DATA FOR THE TASK:
-- ==== Sys2Proof/Laws/Ops.lean ====
section
/-! SUPPORT. What the shared operations do: vectors, stores, domains, ports, rings, fault messages and reports. -/

namespace Sys2Proof.Laws
open Sys2Proof Sys2Proof.Machine

/-! ### Vectors -/

theorem vget_lt {α : Type} [Inhabited α] {n : Nat} (v : Vector α n) {i : Nat} (h : i < n) : vget v i = v[i] := by
  simp [vget, h]

theorem vget_ge {α : Type} [Inhabited α] {n : Nat} (v : Vector α n) {i : Nat} (h : n ≤ i) : vget v i = default := by
  simp [vget, Nat.not_lt.mpr h]

theorem vupd_ge {α : Type} {n : Nat} (v : Vector α n) {i : Nat} (f : α → α) (h : n ≤ i) : vupd v i f = v := by
  simp [vupd, Nat.not_lt.mpr h]

theorem vget_vupd_same {α : Type} [Inhabited α] {n : Nat} (v : Vector α n) {i : Nat} (f : α → α) (h : i < n) :
    vget (vupd v i f) i = f (vget v i) := by
  simp [vget, vupd, h]

@[simp] theorem vget_vupd_fin {α : Type} [Inhabited α] {n : Nat} (v : Vector α n) (i : Fin n) (f : α → α) :
    vget (vupd v i.val f) i.val = f (vget v i.val) := vget_vupd_same v f i.isLt

theorem vget_vupd_ne {α : Type} [Inhabited α] {n : Nat} (v : Vector α n) {i j : Nat} (f : α → α) (h : i ≠ j) :
    vget (vupd v i f) j = vget v j := by
  unfold vget vupd
  by_cases hi : i < n
  · by_cases hj : j < n
    · simp [hi, hj, Vector.getElem_set_ne _ _ h]
    · simp [hj]
  · simp [hi]

theorem vget_vset_same {α : Type} [Inhabited α] {n : Nat} (v : Vector α n) {i : Nat} (a : α) (h : i < n) :
    vget (vset v i a) i = a := vget_vupd_same v _ h

theorem vget_vset_ne {α : Type} [Inhabited α] {n : Nat} (v : Vector α n) {i j : Nat} (a : α) (h : i ≠ j) :
    vget (vset v i a) j = vget v j := vget_vupd_ne v _ h

theorem vget_vmapIdx {α β : Type} [Inhabited α] [Inhabited β] {n : Nat} (v : Vector α n) (f : Nat → α → β) {i : Nat}
    (h : i < n) : vget (vmapIdx v f) i = f i (vget v i) := by
  simp [vget, vmapIdx, h]

theorem vupd_vupd {α : Type} {n : Nat} (v : Vector α n) (i : Nat) (f g : α → α) :
    vupd (vupd v i f) i g = vupd v i (fun x => g (f x)) := by
  unfold vupd
  split <;> simp

/-- Two vectors of one length with the same elements are equal. -/
theorem vector_ext {α : Type} [Inhabited α] {n : Nat} {v w : Vector α n} (h : ∀ i < n, vget v i = vget w i) : v = w := by
  apply Vector.ext
  intro i hi
  simpa [vget, hi] using h i hi

/-! ### Stores: every operation keeps the canonical form (R154, R208) -/

theorem cellsWf_mono {w : Nat} : ∀ (l : List (Nat × BitVec w)) {a b : Nat}, a ≤ b → cellsWf b l = true → cellsWf a l = true
  | [], _, _, _, _ => rfl
  | (k, x) :: rest, a, b, h, hw => by
    simp only [cellsWf, Bool.and_eq_true, decide_eq_true_eq] at hw ⊢
    exact ⟨⟨Nat.le_trans h hw.1.1, hw.1.2⟩, hw.2⟩

/-- Below the bound of a canonical list every word reads 0. -/
theorem cellsGet_below {w : Nat} : ∀ (l : List (Nat × BitVec w)) {lo a : Nat}, cellsWf lo l = true → a < lo → cellsGet l a = 0
  | [], _, _, _, _ => rfl
  | (k, x) :: rest, lo, a, hw, h => by
    simp only [cellsWf, Bool.and_eq_true, decide_eq_true_eq] at hw
    have hk : k ≠ a := by omega
    simp only [cellsGet, if_neg hk]
    exact cellsGet_below rest hw.2 (by omega)

theorem cellsSet_wf {w : Nat} : ∀ (l : List (Nat × BitVec w)) {lo a : Nat} (v : BitVec w), cellsWf lo l = true → lo ≤ a →
    cellsWf lo (cellsSet l a v) = true
  | [], lo, a, v, _, h => by
    unfold cellsSet; split <;> simp_all [cellsWf]
  | (k, x) :: rest, lo, a, v, hw, h => by
    have hw' := hw
    simp only [cellsWf, Bool.and_eq_true, decide_eq_true_eq] at hw'
    obtain ⟨⟨h1, h2⟩, h3⟩ := hw'
    unfold cellsSet
    split_ifs with c1 c2 c3 c4
    · exact hw
    · simp only [cellsWf, Bool.and_eq_true, decide_eq_true_eq]
      exact ⟨⟨h, by simpa using c2⟩, ⟨by omega, h2⟩, h3⟩
    · exact cellsWf_mono rest (by omega) h3
    · subst c3
      simp only [cellsWf, Bool.and_eq_true, decide_eq_true_eq]
      exact ⟨⟨h, by simpa using c4⟩, h3⟩
    · simp only [cellsWf, Bool.and_eq_true, decide_eq_true_eq]
      exact ⟨⟨h1, h2⟩, cellsSet_wf rest v h3 (by omega)⟩

theorem cellsGet_set_same {w : Nat} : ∀ (l : List (Nat × BitVec w)) {lo a : Nat} (v : BitVec w), cellsWf lo l = true →
    cellsGet (cellsSet l a v) a = v
  | [], lo, a, v, _ => by
    unfold cellsSet; split <;> simp_all [cellsGet]
  | (k, x) :: rest, lo, a, v, hw => by
    simp only [cellsWf, Bool.and_eq_true, decide_eq_true_eq] at hw
    obtain ⟨⟨h1, h2⟩, h3⟩ := hw
    unfold cellsSet
    split_ifs with c1 c2 c3 c4
    · have hk : k ≠ a := by omega
      simp only [cellsGet, if_neg hk]
      rw [c2]; exact cellsGet_below rest h3 (by omega)
    · simp [cellsGet]
    · rw [c4]; exact cellsGet_below rest h3 (by omega)
    · simp [cellsGet]
    · have hk : k ≠ a := fun e => c3 e.symm
      simp only [cellsGet, if_neg hk]
      exact cellsGet_set_same rest v h3

theorem cellsGet_set_ne {w : Nat} : ∀ (l : List (Nat × BitVec w)) {a b : Nat} (v : BitVec w), a ≠ b →
    cellsGet (cellsSet l a v) b = cellsGet l b
  | [], a, b, v, h => by
    unfold cellsSet; split <;> simp [cellsGet, h]
  | (k, x) :: rest, a, b, v, h => by
    unfold cellsSet
    split_ifs with c1 c2 c3 c4
    · rfl
    · simp [cellsGet, h]
    · subst c3; simp [cellsGet, h]
    · subst c3; simp [cellsGet, h]
    · simp only [cellsGet]
      split
      · rfl
      · exact cellsGet_set_ne rest v h

/-- A write keeps the canonical form. -/
theorem Mem_write_wf {w : Nat} (m : Mem w) (a : Nat) (v : BitVec w) (h : m.wf = true) : (m.write a v).wf = true :=
  cellsSet_wf m.cells v h (Nat.zero_le a)

/-- A read after a write to the same address gives the word written. -/
theorem Mem_read_write_same {w : Nat} (m : Mem w) (a : Nat) (v : BitVec w) (h : m.wf = true) : (m.write a v).read a = v :=
  cellsGet_set_same m.cells v h

/-- A write leaves every other address alone. -/
theorem Mem_read_write_ne {w : Nat} (m : Mem w) {a b : Nat} (v : BitVec w) (h : a ≠ b) : (m.write a v).read b = m.read b :=
  cellsGet_set_ne m.cells v h

/-- The empty store is canonical and reads 0. -/
@[simp] theorem Mem_empty_wf {w : Nat} : (⟨[]⟩ : Mem w).wf = true := rfl
@[simp] theorem Mem_empty_read {w : Nat} (a : Nat) : (⟨[]⟩ : Mem w).read a = 0 := rfl

/-- A store made from an image is canonical. -/
theorem memOfList_wf {w : Nat} (l : List (BitVec w)) : (memOfList l).wf = true := by
  unfold memOfList
  generalize l.zipIdx = z
  have : ∀ (z : List (BitVec w × Nat)) (m : Mem w), m.wf = true →
      (z.foldl (fun m x => m.write x.2 x.1) m).wf = true := by
    intro z
    induction z with
    | nil => intro m h; exact h
    | cons x xs ih => intro m h; exact ih _ (Mem_write_wf m x.2 x.1 h)
  exact this z _ rfl

/-! ### Domains, configurations, ports, rings and cells -/

theorem domOf_setDom_same (s : State) {d : Nat} (f : Domain → Domain) (h : d < 80) : domOf (setDom s d f) d = f (domOf s d) :=
  vget_vupd_same s.dom f h

@[simp] theorem domOf_setDom_fin (s : State) (d : Dom) (f : Domain → Domain) : domOf (setDom s d f) d = f (domOf s d) :=
  vget_vupd_same s.dom f d.isLt

theorem domOf_setDom_ne (s : State) {d e : Nat} (f : Domain → Domain) (h : d ≠ e) : domOf (setDom s d f) e = domOf s e :=
  vget_vupd_ne s.dom f h

theorem cfgOf_setCfg_same (s : State) {l : Nat} (f : DomCfg → DomCfg) (h : l < 80) : cfgOf (setCfg s l f) l = f (cfgOf s l) :=
  vget_vupd_same s.cfg f h

theorem cfgOf_setCfg_ne (s : State) {l k : Nat} (f : DomCfg → DomCfg) (h : l ≠ k) : cfgOf (setCfg s l f) k = cfgOf s k :=
  vget_vupd_ne s.cfg f h

theorem portOf_setPort_same (s : State) {p : Nat} (f : Port → Port) (h : p < 8) : portOf (setPort s p f) p = f (portOf s p) :=
  vget_vupd_same s.ports f h

@[simp] theorem portOf_setPort_fin (s : State) (p : PortNo) (f : Port → Port) : portOf (setPort s p f) p = f (portOf s p) :=
  vget_vupd_same s.ports f p.isLt

theorem portOf_setPort_ne (s : State) {p q : Nat} (f : Port → Port) (h : p ≠ q) : portOf (setPort s p f) q = portOf s q :=
  vget_vupd_ne s.ports f h

theorem ringOf_setRing_same (P : Port) {r : Nat} (f : Ring → Ring) (h : r < 4) : ringOf (setRing P r f) r = f (ringOf P r) :=
  vget_vupd_same P.rings f h

theorem ringOf_setRing_ne (P : Port) {r q : Nat} (f : Ring → Ring) (h : r ≠ q) : ringOf (setRing P r f) q = ringOf P q :=
  vget_vupd_ne P.rings f h

theorem cellOf_setCell_same (D : Domain) {k : Nat} (f : Cell → Cell) (h : k < 14) : cellOf (setCell D k f) k = f (cellOf D k) :=
  vget_vupd_same D.cells f h

theorem cellOf_setCell_ne (D : Domain) {k j : Nat} (f : Cell → Cell) (h : k ≠ j) : cellOf (setCell D k f) j = cellOf D j :=
  vget_vupd_ne D.cells f h

/-! ### Pairs -/

theorem leader_of_not_odd {s : State} {d : Nat} (h : isOdd s d = false) : leader s d = d := by simp [leader, h]

theorem membersOf_of_not_even {s : State} {d : Nat} (h : isEven s d = false) : membersOf s d = [d] := by simp [membersOf, h]

theorem not_even_of_none {s : State} {d : Nat} (h : (domOf s d).pair = .none) : isEven s d = false := by simp [isEven, h]

theorem not_odd_of_none {s : State} {d : Nat} (h : (domOf s d).pair = .none) : isOdd s d = false := by simp [isOdd, h]

/-! ### Fault messages (R371, R372) -/

/-- A message enters the queue of the collector and nothing else changes, while the queue has room or the class is not corrected. -/
theorem enqueueFault_eq (s : State) (m : FaultMsg) (h : fClass m.bits = 0 → s.safety.queue.length ≤ 768) :
    enqueueFault s m = { s with safety := { s.safety with queue := s.safety.queue ++ [m] } } := by
  unfold enqueueFault
  split
  · rename_i hc; exact absurd (h hc.1) (by omega)
  · rfl

/-- Everything outside the collector stays when a message is raised. -/
theorem enqueueFault_frame (s : State) (m : FaultMsg) : enqueueFault s m = { s with safety := (enqueueFault s m).safety } := by
  unfold enqueueFault; split <;> rfl

theorem raise_frame (s : State) (cls kind unit inst detail : Nat) :
    raise s cls kind unit inst detail = { s with safety := (raise s cls kind unit inst detail).safety } :=
  enqueueFault_frame s _

theorem raiseFrom_frame (s : State) (cls kind unit inst detail start : Nat) :
    raiseFrom s cls kind unit inst detail start = { s with safety := (raiseFrom s cls kind unit inst detail start).safety } :=
  enqueueFault_frame s _

theorem raiseExt_frame (s : State) (cls kind unit inst detail : Nat) (ext : Word) :
    raiseExt s cls kind unit inst detail ext = { s with safety := (raiseExt s cls kind unit inst detail ext).safety } :=
  enqueueFault_frame s _

/-- The bits of a message but its parity. -/
theorem faultWord_bit (cls kind unit inst detail : Nat) (epoch : Word) {i : Nat} (h : 0 < i) :
    (faultWord cls kind unit inst detail epoch).getLsbD i =
      (BitVec.ofNat 2 cls ++ BitVec.ofNat 8 kind ++ BitVec.ofNat 4 unit ++ BitVec.ofNat 8 inst ++
        BitVec.ofNat 32 detail ++ epoch.extractLsb' 0 8 ++ 0#2 : BitVec 64).getLsbD i := by
  have hp : ∀ x : DWord, (parityOf x).getLsbD i = false := by
    intro x; unfold parityOf; split
    · have : (1 : DWord) = 1#64 := rfl
      rw [this, BitVec.getLsbD_one]; simp; omega
    · exact BitVec.getLsbD_zero
  simp only [faultWord, BitVec.getLsbD_or, hp, Bool.or_false]

theorem fClass_faultWord (cls kind unit inst detail : Nat) (epoch : Word) :
    fClass (faultWord cls kind unit inst detail epoch) = cls % 4 := by
  have : (faultWord cls kind unit inst detail epoch).extractLsb' 62 2 = BitVec.ofNat 2 cls := by
    apply BitVec.eq_of_getLsbD_eq
    intro i hi
    rw [BitVec.getLsbD_extractLsb', faultWord_bit _ _ _ _ _ _ (by omega)]
    simp only [BitVec.getLsbD_append, hi, decide_true, Bool.true_and]
    repeat' split
    all_goals first | omega | (congr 1; omega)
  simp [fClass, this]

theorem fKindOf_faultWord (cls kind unit inst detail : Nat) (epoch : Word) :
    fKindOf (faultWord cls kind unit inst detail epoch) = kind % 256 := by
  have : (faultWord cls kind unit inst detail epoch).extractLsb' 54 8 = BitVec.ofNat 8 kind := by
    apply BitVec.eq_of_getLsbD_eq
    intro i hi
    rw [BitVec.getLsbD_extractLsb', faultWord_bit _ _ _ _ _ _ (by omega)]
    simp only [BitVec.getLsbD_append, hi, decide_true, Bool.true_and]
    repeat' split
    all_goals first | omega | (congr 1; omega)
  simp [fKindOf, this]

theorem fUnit_faultWord (cls kind unit inst detail : Nat) (epoch : Word) :
    fUnit (faultWord cls kind unit inst detail epoch) = unit % 16 := by
  have : (faultWord cls kind unit inst detail epoch).extractLsb' 50 4 = BitVec.ofNat 4 unit := by
    apply BitVec.eq_of_getLsbD_eq
    intro i hi
    rw [BitVec.getLsbD_extractLsb', faultWord_bit _ _ _ _ _ _ (by omega)]
    simp only [BitVec.getLsbD_append, hi, decide_true, Bool.true_and]
    repeat' split
    all_goals first | omega | (congr 1; omega)
  simp [fUnit, this]

theorem fInst_faultWord (cls kind unit inst detail : Nat) (epoch : Word) :
    fInst (faultWord cls kind unit inst detail epoch) = inst % 256 := by
  have : (faultWord cls kind unit inst detail epoch).extractLsb' 42 8 = BitVec.ofNat 8 inst := by
    apply BitVec.eq_of_getLsbD_eq
    intro i hi
    rw [BitVec.getLsbD_extractLsb', faultWord_bit _ _ _ _ _ _ (by omega)]
    simp only [BitVec.getLsbD_append, hi, decide_true, Bool.true_and]
    repeat' split
    all_goals first | omega | (congr 1; omega)
  simp [fInst, this]

theorem fDetail_faultWord (cls kind unit inst detail : Nat) (epoch : Word) :
    fDetail (faultWord cls kind unit inst detail epoch) = detail % 2 ^ 32 := by
  have : (faultWord cls kind unit inst detail epoch).extractLsb' 10 32 = BitVec.ofNat 32 detail := by
    apply BitVec.eq_of_getLsbD_eq
    intro i hi
    rw [BitVec.getLsbD_extractLsb', faultWord_bit _ _ _ _ _ _ (by omega)]
    simp only [BitVec.getLsbD_append, hi, decide_true, Bool.true_and]
    repeat' split
    all_goals first | omega | (congr 1; omega)
  simp [fDetail, this]

/-- A message that is not corrected always enters the queue. -/
theorem raise_eq (s : State) (cls kind unit inst detail : Nat) (h : cls % 4 = 0 → s.safety.queue.length ≤ 768) :
    raise s cls kind unit inst detail = { s with safety := { s.safety with queue := s.safety.queue ++
      [{ bits := faultWord cls kind unit inst detail (epochIn s), from_ := none, ext := 0 }] } } :=
  enqueueFault_eq s _ (by simpa only [fClass_faultWord] using h)

theorem raiseFrom_eq (s : State) (cls kind unit inst detail start : Nat) (h : cls % 4 = 0 → s.safety.queue.length ≤ 768) :
    raiseFrom s cls kind unit inst detail start = { s with safety := { s.safety with queue := s.safety.queue ++
      [{ bits := faultWord cls kind unit inst detail (epochIn s), from_ := some start, ext := 0 }] } } :=
  enqueueFault_eq s _ (by simpa only [fClass_faultWord] using h)

/-! ### Reports, completions and the commit sequence -/

/-- A station's report waits with the GTC of its making (R83). -/
theorem report_eq (s : State) (d : Dom) (w : IntWhat) :
    report s d w = { s with ints := s.ints ++ [{ dom := d, what := w, at_ := s.time.gtc }] } := by
  simp [report, d.isLt]

theorem report_frame (s : State) (d : Nat) (w : IntWhat) : report s d w = { s with ints := (report s d w).ints } := by
  unfold report; split <;> rfl

/-- A completion waits at its port and nothing outside the port changes (R297). -/
theorem postCompletion_frame (s : State) (p : Nat) (c : Completion) (h : Bool) :
    postCompletion s p c h = { s with ports := (postCompletion s p c h).ports } := rfl

/-- No number of a commit has a low word of 0 (R79). -/
theorem nextSeq_low (q : DWord) : (nextSeq q).extractLsb' 0 32 ≠ 0 := by
  unfold nextSeq
  intro hc
  dsimp only at hc
  split at hc
  · rename_i h
    have h1 := congrArg BitVec.toNat h
    have h2 := congrArg BitVec.toNat hc
    simp at h1 h2
    omega
  · rename_i h; exact h hc

end Sys2Proof.Laws
end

WHAT YOU NEED TO DO: Wherever the string "DomCfg" is found in the entries, copy the line it sits in.

SOLUTION:
theorem cfgOf_setCfg_same (s : State) {l : Nat} (f : DomCfg → DomCfg) (h : l < 80) : cfgOf (setCfg s l f) l = f (cfgOf s l) :=
theorem cfgOf_setCfg_ne (s : State) {l k : Nat} (f : DomCfg → DomCfg) (h : l ≠ k) : cfgOf (setCfg s l f) k = cfgOf s k :=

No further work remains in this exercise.